» **Task description**: Give the data again exactly as it appears.

» **Information given**:
-- ==== Sys2Proof/Laws/State.lean ====
section
/-! SUPPORT. What each update of State leaves as it was, field by field, and what a register or a piece reads after it was written. -/

set_option linter.unusedVariables false

namespace Sys2Proof.Machine

/-! ## One lemma for each field and each update -/

section Fields

variable (s : State)
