theorem resolvePreempt_keeps {z : State} {s : State} {p : Nat} {by' : Nat} (h0 : Keeps z s) : Keeps z (resolvePreempt s p by') := by
  unfold resolvePreempt
  repeat' (first
      | with_reducible assumption
      | with_reducible exact Keeps.refl _
      | with_reducible apply preemptNow_keeps
      | with_reducible apply reshapeStep_keeps
      | with_reducible apply setPLast_keeps
      | with_reducible apply setPart_keeps
      | with_reducible apply setTstat_keeps
      | with_reducible apply foldl_keeps
      | with_reducible apply foldl1_keeps
      | with_reducible apply elim_keeps
      | with_reducible simp only [keeps_mk]
      | with_reducible simp only [keeps_mkDev]
      | with_reducible simp only [keeps_mkClk]
      | split
      | intro _
      | dsimp only)

theorem resumeFrom_keeps {z : State} {s : State} {p : Nat} {k : Nat} {fresh : Bool} (h0 : Keeps z s) : Keeps z (resumeFrom s p k fresh) := by
  unfold resumeFrom
  repeat' (first
      | with_reducible assumption
      | with_reducible exact Keeps.refl _
      | with_reducible apply setPLast_keeps
      | with_reducible apply setPState_keeps
      | with_reducible apply setPart_keeps
      | with_reducible apply setRf_keeps
      | with_reducible apply foldl_keeps
      | with_reducible apply foldl1_keeps
      | with_reducible apply elim_keeps
      | with_reducible simp only [keeps_mk]
      | with_reducible simp only [keeps_mkDev]
      | with_reducible simp only [keeps_mkClk]
      | split
      | intro _
      | dsimp only)

theorem resolveResume_keeps {z : State} {s : State} {p : Nat} (h0 : Keeps z s) : Keeps z (resolveResume s p) := by
  unfold resolveResume
  repeat' (first
      | with_reducible assumption
      | with_reducible exact Keeps.refl _
      | with_reducible apply resumeFrom_keeps
      | with_reducible apply foldl_keeps
      | with_reducible apply foldl1_keeps
      | with_reducible apply elim_keeps
      | with_reducible simp only [keeps_mk]
      | with_reducible simp only [keeps_mkDev]
      | with_reducible simp only [keeps_mkClk]
      | split
      | intro _
      | dsimp only)

theorem notifyCore_keeps {z : State} {s : State} {n : Nat} {e : Nat} (h0 : Keeps z s) : Keeps z (notifyCore s n e) := by
  unfold notifyCore
  repeat' (first
      | with_reducible assumption
      | with_reducible exact Keeps.refl _
      | with_reducible apply setCore_keeps
      | with_reducible apply foldl_keeps
      | with_reducible apply foldl1_keeps
      | with_reducible apply elim_keeps
      | with_reducible simp only [keeps_mk]
      | with_reducible simp only [keeps_mkDev]
      | with_reducible simp only [keeps_mkClk]
      | split
      | intro _
      | dsimp only)

theorem postOwn_keeps {z : State} {s : State} {f : Nat} {data : List Byte} (h0 : Keeps z s) : Keeps z (postOwn s f data) := by
  unfold postOwn
  repeat' (first
      | with_reducible assumption
      | with_reducible exact Keeps.refl _
      | with_reducible apply addressFault_keeps
      | with_reducible apply postRec_keeps
      | with_reducible apply foldl_keeps
      | with_reducible apply foldl1_keeps
      | with_reducible apply elim_keeps
      | with_reducible simp only [keeps_mk]
      | with_reducible simp only [keeps_mkDev]
      | with_reducible simp only [keeps_mkClk]
      | split
      | intro _
      | dsimp only)

theorem postLedger_keeps {z : State} {s : State} {batch : Nat} {slot : Nat} (h0 : Keeps z s) : Keeps z (postLedger s batch slot) := by
  unfold postLedger
  repeat' (first
      | with_reducible assumption
      | with_reducible exact Keeps.refl _
      | with_reducible apply postOwn_keeps
      | with_reducible apply foldl_keeps
      | with_reducible apply foldl1_keeps
      | with_reducible apply elim_keeps
      | with_reducible simp only [keeps_mk]
      | with_reducible simp only [keeps_mkDev]
      | with_reducible simp only [keeps_mkClk]
      | split
      | intro _
      | dsimp only)

theorem headEvt_keeps {z : State} {s : State} {n : Nat} (h0 : Keeps z s) : Keeps z (headEvt s n) := by
  unfold headEvt
  repeat' (first
      | with_reducible assumption
      | with_reducible exact Keeps.refl _
      | with_reducible apply setSvc_keeps
      | with_reducible apply foldl_keeps
      | with_reducible apply foldl1_keeps
      | with_reducible apply elim_keeps
      | with_reducible simp only [keeps_mk]
      | with_reducible simp only [keeps_mkDev]
      | with_reducible simp only [keeps_mkClk]
      | split
      | intro _
      | dsimp only)

theorem postEvent_keeps {z : State} {s : State} {p : Nat} {cls : Nat} {code : Nat} {src : Nat} (h0 : Keeps z s) : Keeps z (postEvent s p cls code src) := by
  unfold postEvent
  repeat' (first
      | with_reducible assumption
      | with_reducible exact Keeps.refl _
      | with_reducible apply postOwn_keeps
      | with_reducible apply foldl_keeps
      | with_reducible apply foldl1_keeps
      | with_reducible apply elim_keeps
      | with_reducible simp only [keeps_mk]
      | with_reducible simp only [keeps_mkDev]
      | with_reducible simp only [keeps_mkClk]
      | split
      | intro _
      | dsimp only)

theorem deliver_keeps {z : State} {s : State} {p : Nat} {off : Nat} {tArr : Nat} (h0 : Keeps z s) : Keeps z (deliver s p off tArr) := by
  unfold deliver
  repeat' (first
      | with_reducible assumption
      | with_reducible exact Keeps.refl _
      | with_reducible apply addR_keeps
      | with_reducible apply countOne_keeps
      | with_reducible apply postEvent_keeps
      | with_reducible apply setSvc_keeps
      | with_reducible apply streamRec_keeps
      | with_reducible apply foldl_keeps
      | with_reducible apply foldl1_keeps
      | with_reducible apply elim_keeps
      | with_reducible simp only [keeps_mk]
      | with_reducible simp only [keeps_mkDev]
      | with_reducible simp only [keeps_mkClk]
      | split
      | intro _
      | dsimp only)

» **Task output**:
-- ==== Sys2Proof/Laws/State.lean ====
section
/-! SUPPORT. What each update of State leaves as it was, field by field, and what a register or a piece reads after it was written. -/

set_option linter.unusedVariables false

namespace Sys2Proof.Machine

/-! ## One lemma for each field and each update -/

section Fields

variable (s : State)
theorem resolvePreempt_keeps {z : State} {s : State} {p : Nat} {by' : Nat} (h0 : Keeps z s) : Keeps z (resolvePreempt s p by') := by
  unfold resolvePreempt
  repeat' (first
      | with_reducible assumption
      | with_reducible exact Keeps.refl _
      | with_reducible apply preemptNow_keeps
      | with_reducible apply reshapeStep_keeps
      | with_reducible apply setPLast_keeps
      | with_reducible apply setPart_keeps
      | with_reducible apply setTstat_keeps
      | with_reducible apply foldl_keeps
      | with_reducible apply foldl1_keeps
      | with_reducible apply elim_keeps
      | with_reducible simp only [keeps_mk]
      | with_reducible simp only [keeps_mkDev]
      | with_reducible simp only [keeps_mkClk]
      | split
      | intro _
      | dsimp only)

theorem resumeFrom_keeps {z : State} {s : State} {p : Nat} {k : Nat} {fresh : Bool} (h0 : Keeps z s) : Keeps z (resumeFrom s p k fresh) := by
  unfold resumeFrom
  repeat' (first
      | with_reducible assumption
      | with_reducible exact Keeps.refl _
      | with_reducible apply setPLast_keeps
      | with_reducible apply setPState_keeps
      | with_reducible apply setPart_keeps
      | with_reducible apply setRf_keeps
      | with_reducible apply foldl_keeps
      | with_reducible apply foldl1_keeps
      | with_reducible apply elim_keeps
      | with_reducible simp only [keeps_mk]
      | with_reducible simp only [keeps_mkDev]
      | with_reducible simp only [keeps_mkClk]
      | split
      | intro _
      | dsimp only)

theorem resolveResume_keeps {z : State} {s : State} {p : Nat} (h0 : Keeps z s) : Keeps z (resolveResume s p) := by
  unfold resolveResume
  repeat' (first
      | with_reducible assumption
      | with_reducible exact Keeps.refl _
      | with_reducible apply resumeFrom_keeps
      | with_reducible apply foldl_keeps
      | with_reducible apply foldl1_keeps
      | with_reducible apply elim_keeps
      | with_reducible simp only [keeps_mk]
      | with_reducible simp only [keeps_mkDev]
      | with_reducible simp only [keeps_mkClk]
      | split
      | intro _
      | dsimp only)

theorem notifyCore_keeps {z : State} {s : State} {n : Nat} {e : Nat} (h0 : Keeps z s) : Keeps z (notifyCore s n e) := by
  unfold notifyCore
  repeat' (first
      | with_reducible assumption
      | with_reducible exact Keeps.refl _
      | with_reducible apply setCore_keeps
      | with_reducible apply foldl_keeps
      | with_reducible apply foldl1_keeps
      | with_reducible apply elim_keeps
      | with_reducible simp only [keeps_mk]
      | with_reducible simp only [keeps_mkDev]
      | with_reducible simp only [keeps_mkClk]
      | split
      | intro _
      | dsimp only)

theorem postOwn_keeps {z : State} {s : State} {f : Nat} {data : List Byte} (h0 : Keeps z s) : Keeps z (postOwn s f data) := by
  unfold postOwn
  repeat' (first
      | with_reducible assumption
      | with_reducible exact Keeps.refl _
      | with_reducible apply addressFault_keeps
      | with_reducible apply postRec_keeps
      | with_reducible apply foldl_keeps
      | with_reducible apply foldl1_keeps
      | with_reducible apply elim_keeps
      | with_reducible simp only [keeps_mk]
      | with_reducible simp only [keeps_mkDev]
      | with_reducible simp only [keeps_mkClk]
      | split
      | intro _
      | dsimp only)

theorem postLedger_keeps {z : State} {s : State} {batch : Nat} {slot : Nat} (h0 : Keeps z s) : Keeps z (postLedger s batch slot) := by
  unfold postLedger
  repeat' (first
      | with_reducible assumption
      | with_reducible exact Keeps.refl _
      | with_reducible apply postOwn_keeps
      | with_reducible apply foldl_keeps
      | with_reducible apply foldl1_keeps
      | with_reducible apply elim_keeps
      | with_reducible simp only [keeps_mk]
      | with_reducible simp only [keeps_mkDev]
      | with_reducible simp only [keeps_mkClk]
      | split
      | intro _
      | dsimp only)

theorem headEvt_keeps {z : State} {s : State} {n : Nat} (h0 : Keeps z s) : Keeps z (headEvt s n) := by
  unfold headEvt
  repeat' (first
      | with_reducible assumption
      | with_reducible exact Keeps.refl _
      | with_reducible apply setSvc_keeps
      | with_reducible apply foldl_keeps
      | with_reducible apply foldl1_keeps
      | with_reducible apply elim_keeps
      | with_reducible simp only [keeps_mk]
      | with_reducible simp only [keeps_mkDev]
      | with_reducible simp only [keeps_mkClk]
      | split
      | intro _
      | dsimp only)

theorem postEvent_keeps {z : State} {s : State} {p : Nat} {cls : Nat} {code : Nat} {src : Nat} (h0 : Keeps z s) : Keeps z (postEvent s p cls code src) := by
  unfold postEvent
  repeat' (first
      | with_reducible assumption
      | with_reducible exact Keeps.refl _
      | with_reducible apply postOwn_keeps
      | with_reducible apply foldl_keeps
      | with_reducible apply foldl1_keeps
      | with_reducible apply elim_keeps
      | with_reducible simp only [keeps_mk]
      | with_reducible simp only [keeps_mkDev]
      | with_reducible simp only [keeps_mkClk]
      | split
      | intro _
      | dsimp only)

theorem deliver_keeps {z : State} {s : State} {p : Nat} {off : Nat} {tArr : Nat} (h0 : Keeps z s) : Keeps z (deliver s p off tArr) := by
  unfold deliver
  repeat' (first
      | with_reducible assumption
      | with_reducible exact Keeps.refl _
      | with_reducible apply addR_keeps
      | with_reducible apply countOne_keeps
      | with_reducible apply postEvent_keeps
      | with_reducible apply setSvc_keeps
      | with_reducible apply streamRec_keeps
      | with_reducible apply foldl_keeps
      | with_reducible apply foldl1_keeps
      | with_reducible apply elim_keeps
      | with_reducible simp only [keeps_mk]
      | with_reducible simp only [keeps_mkDev]
      | with_reducible simp only [keeps_mkClk]
      | split
      | intro _
      | dsimp only)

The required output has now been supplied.